■ **What the task asks**
Return the run of lines below that opens with the line containing "g.xmask := rfl" and closes with the line containing "g.threads := rfl", keeping each one exact.

+ + + + +

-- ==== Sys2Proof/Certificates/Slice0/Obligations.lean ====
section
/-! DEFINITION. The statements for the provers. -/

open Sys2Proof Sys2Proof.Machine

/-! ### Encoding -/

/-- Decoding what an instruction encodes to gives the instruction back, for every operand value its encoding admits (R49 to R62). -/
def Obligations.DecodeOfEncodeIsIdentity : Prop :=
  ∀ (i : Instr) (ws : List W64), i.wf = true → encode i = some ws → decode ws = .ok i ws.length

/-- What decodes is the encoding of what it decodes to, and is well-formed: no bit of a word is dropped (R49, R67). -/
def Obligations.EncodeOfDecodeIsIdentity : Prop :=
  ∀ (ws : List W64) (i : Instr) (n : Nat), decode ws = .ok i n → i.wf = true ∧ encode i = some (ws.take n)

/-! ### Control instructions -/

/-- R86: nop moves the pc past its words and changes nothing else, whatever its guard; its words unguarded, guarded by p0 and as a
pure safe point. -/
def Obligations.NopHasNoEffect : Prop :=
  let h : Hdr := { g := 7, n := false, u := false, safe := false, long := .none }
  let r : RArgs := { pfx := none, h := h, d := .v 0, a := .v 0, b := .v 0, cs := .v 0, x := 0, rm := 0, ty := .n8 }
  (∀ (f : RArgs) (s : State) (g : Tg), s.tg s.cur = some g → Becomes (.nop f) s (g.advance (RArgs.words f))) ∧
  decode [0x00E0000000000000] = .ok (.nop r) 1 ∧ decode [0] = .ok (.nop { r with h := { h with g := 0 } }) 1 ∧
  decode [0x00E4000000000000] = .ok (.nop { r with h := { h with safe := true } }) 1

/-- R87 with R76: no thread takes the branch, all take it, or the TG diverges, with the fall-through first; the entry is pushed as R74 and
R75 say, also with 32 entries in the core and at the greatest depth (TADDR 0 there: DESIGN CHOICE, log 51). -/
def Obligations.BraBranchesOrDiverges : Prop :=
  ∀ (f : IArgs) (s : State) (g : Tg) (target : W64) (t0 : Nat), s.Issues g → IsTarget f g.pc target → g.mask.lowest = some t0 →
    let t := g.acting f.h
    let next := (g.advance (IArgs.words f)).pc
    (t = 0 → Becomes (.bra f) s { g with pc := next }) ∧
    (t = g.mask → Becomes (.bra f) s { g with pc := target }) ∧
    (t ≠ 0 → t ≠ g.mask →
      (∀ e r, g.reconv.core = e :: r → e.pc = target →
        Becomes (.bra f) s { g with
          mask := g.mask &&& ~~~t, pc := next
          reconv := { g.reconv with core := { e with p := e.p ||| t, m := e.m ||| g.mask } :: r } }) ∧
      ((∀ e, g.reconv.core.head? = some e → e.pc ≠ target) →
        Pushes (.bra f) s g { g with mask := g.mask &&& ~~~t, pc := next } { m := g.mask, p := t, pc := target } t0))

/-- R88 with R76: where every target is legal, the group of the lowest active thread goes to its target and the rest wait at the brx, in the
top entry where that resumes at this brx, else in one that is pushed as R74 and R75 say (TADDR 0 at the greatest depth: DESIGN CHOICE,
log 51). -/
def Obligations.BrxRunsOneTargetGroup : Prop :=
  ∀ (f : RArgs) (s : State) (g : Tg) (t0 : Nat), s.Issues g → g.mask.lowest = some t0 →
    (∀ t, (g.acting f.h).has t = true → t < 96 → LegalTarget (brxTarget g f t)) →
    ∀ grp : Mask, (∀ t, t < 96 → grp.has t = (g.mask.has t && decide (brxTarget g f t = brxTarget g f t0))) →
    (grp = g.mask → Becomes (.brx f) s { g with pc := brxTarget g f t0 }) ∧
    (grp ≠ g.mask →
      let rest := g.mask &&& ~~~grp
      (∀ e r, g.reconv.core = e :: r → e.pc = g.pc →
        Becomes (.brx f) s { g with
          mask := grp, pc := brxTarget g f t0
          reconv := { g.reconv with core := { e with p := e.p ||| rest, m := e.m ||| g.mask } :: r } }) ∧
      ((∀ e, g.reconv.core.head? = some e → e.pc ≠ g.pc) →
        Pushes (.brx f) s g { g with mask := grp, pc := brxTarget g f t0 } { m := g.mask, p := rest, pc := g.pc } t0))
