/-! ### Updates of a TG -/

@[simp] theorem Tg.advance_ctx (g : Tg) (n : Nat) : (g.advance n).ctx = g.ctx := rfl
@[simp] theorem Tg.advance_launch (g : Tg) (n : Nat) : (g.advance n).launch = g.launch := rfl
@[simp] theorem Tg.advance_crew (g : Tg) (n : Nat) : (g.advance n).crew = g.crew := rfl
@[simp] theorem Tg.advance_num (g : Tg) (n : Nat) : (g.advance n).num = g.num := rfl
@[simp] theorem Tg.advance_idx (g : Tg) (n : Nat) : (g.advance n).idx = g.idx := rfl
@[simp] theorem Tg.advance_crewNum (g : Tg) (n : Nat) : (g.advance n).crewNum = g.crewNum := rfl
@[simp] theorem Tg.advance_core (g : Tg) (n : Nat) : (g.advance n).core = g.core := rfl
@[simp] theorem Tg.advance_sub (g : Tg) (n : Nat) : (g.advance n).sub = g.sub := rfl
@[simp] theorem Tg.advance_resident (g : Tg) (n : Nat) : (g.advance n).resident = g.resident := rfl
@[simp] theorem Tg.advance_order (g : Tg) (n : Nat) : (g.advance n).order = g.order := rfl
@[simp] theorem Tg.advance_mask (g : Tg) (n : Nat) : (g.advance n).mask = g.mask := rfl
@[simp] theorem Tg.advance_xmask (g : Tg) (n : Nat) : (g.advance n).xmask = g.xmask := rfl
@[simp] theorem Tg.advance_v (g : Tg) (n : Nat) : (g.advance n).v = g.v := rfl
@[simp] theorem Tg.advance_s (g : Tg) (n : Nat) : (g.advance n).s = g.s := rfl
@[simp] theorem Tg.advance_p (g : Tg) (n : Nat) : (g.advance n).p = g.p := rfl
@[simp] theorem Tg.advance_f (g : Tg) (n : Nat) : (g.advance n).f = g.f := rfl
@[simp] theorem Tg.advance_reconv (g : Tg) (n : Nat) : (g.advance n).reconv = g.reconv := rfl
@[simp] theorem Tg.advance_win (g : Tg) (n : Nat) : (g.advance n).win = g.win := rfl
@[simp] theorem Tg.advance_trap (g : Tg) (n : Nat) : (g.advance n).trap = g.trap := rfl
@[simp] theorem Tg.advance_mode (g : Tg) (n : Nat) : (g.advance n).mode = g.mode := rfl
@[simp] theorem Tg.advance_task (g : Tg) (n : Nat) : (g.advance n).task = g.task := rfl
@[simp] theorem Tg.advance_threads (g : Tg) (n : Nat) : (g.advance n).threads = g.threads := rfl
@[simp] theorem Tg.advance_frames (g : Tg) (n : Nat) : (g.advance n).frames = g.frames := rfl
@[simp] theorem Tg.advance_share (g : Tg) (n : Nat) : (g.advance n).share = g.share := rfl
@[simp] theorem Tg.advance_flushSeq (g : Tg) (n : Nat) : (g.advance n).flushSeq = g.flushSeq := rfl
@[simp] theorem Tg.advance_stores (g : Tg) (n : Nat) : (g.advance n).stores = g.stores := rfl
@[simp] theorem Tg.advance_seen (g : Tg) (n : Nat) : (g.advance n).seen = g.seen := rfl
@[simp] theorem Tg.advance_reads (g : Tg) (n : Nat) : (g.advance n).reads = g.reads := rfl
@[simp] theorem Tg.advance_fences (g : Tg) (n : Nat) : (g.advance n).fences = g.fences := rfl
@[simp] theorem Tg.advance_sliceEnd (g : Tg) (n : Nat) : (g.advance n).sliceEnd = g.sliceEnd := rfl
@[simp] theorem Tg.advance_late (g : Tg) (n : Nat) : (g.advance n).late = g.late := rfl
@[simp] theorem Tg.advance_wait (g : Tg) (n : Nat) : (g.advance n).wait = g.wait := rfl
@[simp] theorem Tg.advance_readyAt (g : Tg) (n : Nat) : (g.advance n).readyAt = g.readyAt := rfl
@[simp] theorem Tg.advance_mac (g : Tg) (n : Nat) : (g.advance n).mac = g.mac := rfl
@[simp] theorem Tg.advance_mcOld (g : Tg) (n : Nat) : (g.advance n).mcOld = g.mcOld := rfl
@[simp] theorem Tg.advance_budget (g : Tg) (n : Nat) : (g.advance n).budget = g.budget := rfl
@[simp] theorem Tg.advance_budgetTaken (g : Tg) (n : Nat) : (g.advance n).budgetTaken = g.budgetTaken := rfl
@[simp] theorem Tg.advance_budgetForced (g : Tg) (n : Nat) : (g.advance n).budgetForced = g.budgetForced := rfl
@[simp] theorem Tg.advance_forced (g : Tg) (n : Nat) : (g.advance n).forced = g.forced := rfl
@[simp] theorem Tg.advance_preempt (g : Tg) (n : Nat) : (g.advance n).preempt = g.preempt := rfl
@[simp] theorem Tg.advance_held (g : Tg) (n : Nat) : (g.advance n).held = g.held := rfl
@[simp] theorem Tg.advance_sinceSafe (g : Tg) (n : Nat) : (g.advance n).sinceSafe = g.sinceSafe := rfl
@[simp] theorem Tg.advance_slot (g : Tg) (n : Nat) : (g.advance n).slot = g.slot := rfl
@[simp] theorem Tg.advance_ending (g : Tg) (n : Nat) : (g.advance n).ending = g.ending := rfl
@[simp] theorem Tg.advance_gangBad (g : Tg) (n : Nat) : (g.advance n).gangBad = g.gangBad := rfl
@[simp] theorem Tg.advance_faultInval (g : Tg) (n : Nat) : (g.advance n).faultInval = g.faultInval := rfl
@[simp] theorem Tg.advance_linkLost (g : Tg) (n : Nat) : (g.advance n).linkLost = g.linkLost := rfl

+ + + + +

■ **Task solution**
@[simp] theorem Tg.advance_xmask (g : Tg) (n : Nat) : (g.advance n).xmask = g.xmask := rfl
@[simp] theorem Tg.advance_v (g : Tg) (n : Nat) : (g.advance n).v = g.v := rfl
@[simp] theorem Tg.advance_s (g : Tg) (n : Nat) : (g.advance n).s = g.s := rfl
@[simp] theorem Tg.advance_p (g : Tg) (n : Nat) : (g.advance n).p = g.p := rfl
@[simp] theorem Tg.advance_f (g : Tg) (n : Nat) : (g.advance n).f = g.f := rfl
@[simp] theorem Tg.advance_reconv (g : Tg) (n : Nat) : (g.advance n).reconv = g.reconv := rfl
@[simp] theorem Tg.advance_win (g : Tg) (n : Nat) : (g.advance n).win = g.win := rfl
@[simp] theorem Tg.advance_trap (g : Tg) (n : Nat) : (g.advance n).trap = g.trap := rfl
@[simp] theorem Tg.advance_mode (g : Tg) (n : Nat) : (g.advance n).mode = g.mode := rfl
@[simp] theorem Tg.advance_task (g : Tg) (n : Nat) : (g.advance n).task = g.task := rfl
@[simp] theorem Tg.advance_threads (g : Tg) (n : Nat) : (g.advance n).threads = g.threads := rfl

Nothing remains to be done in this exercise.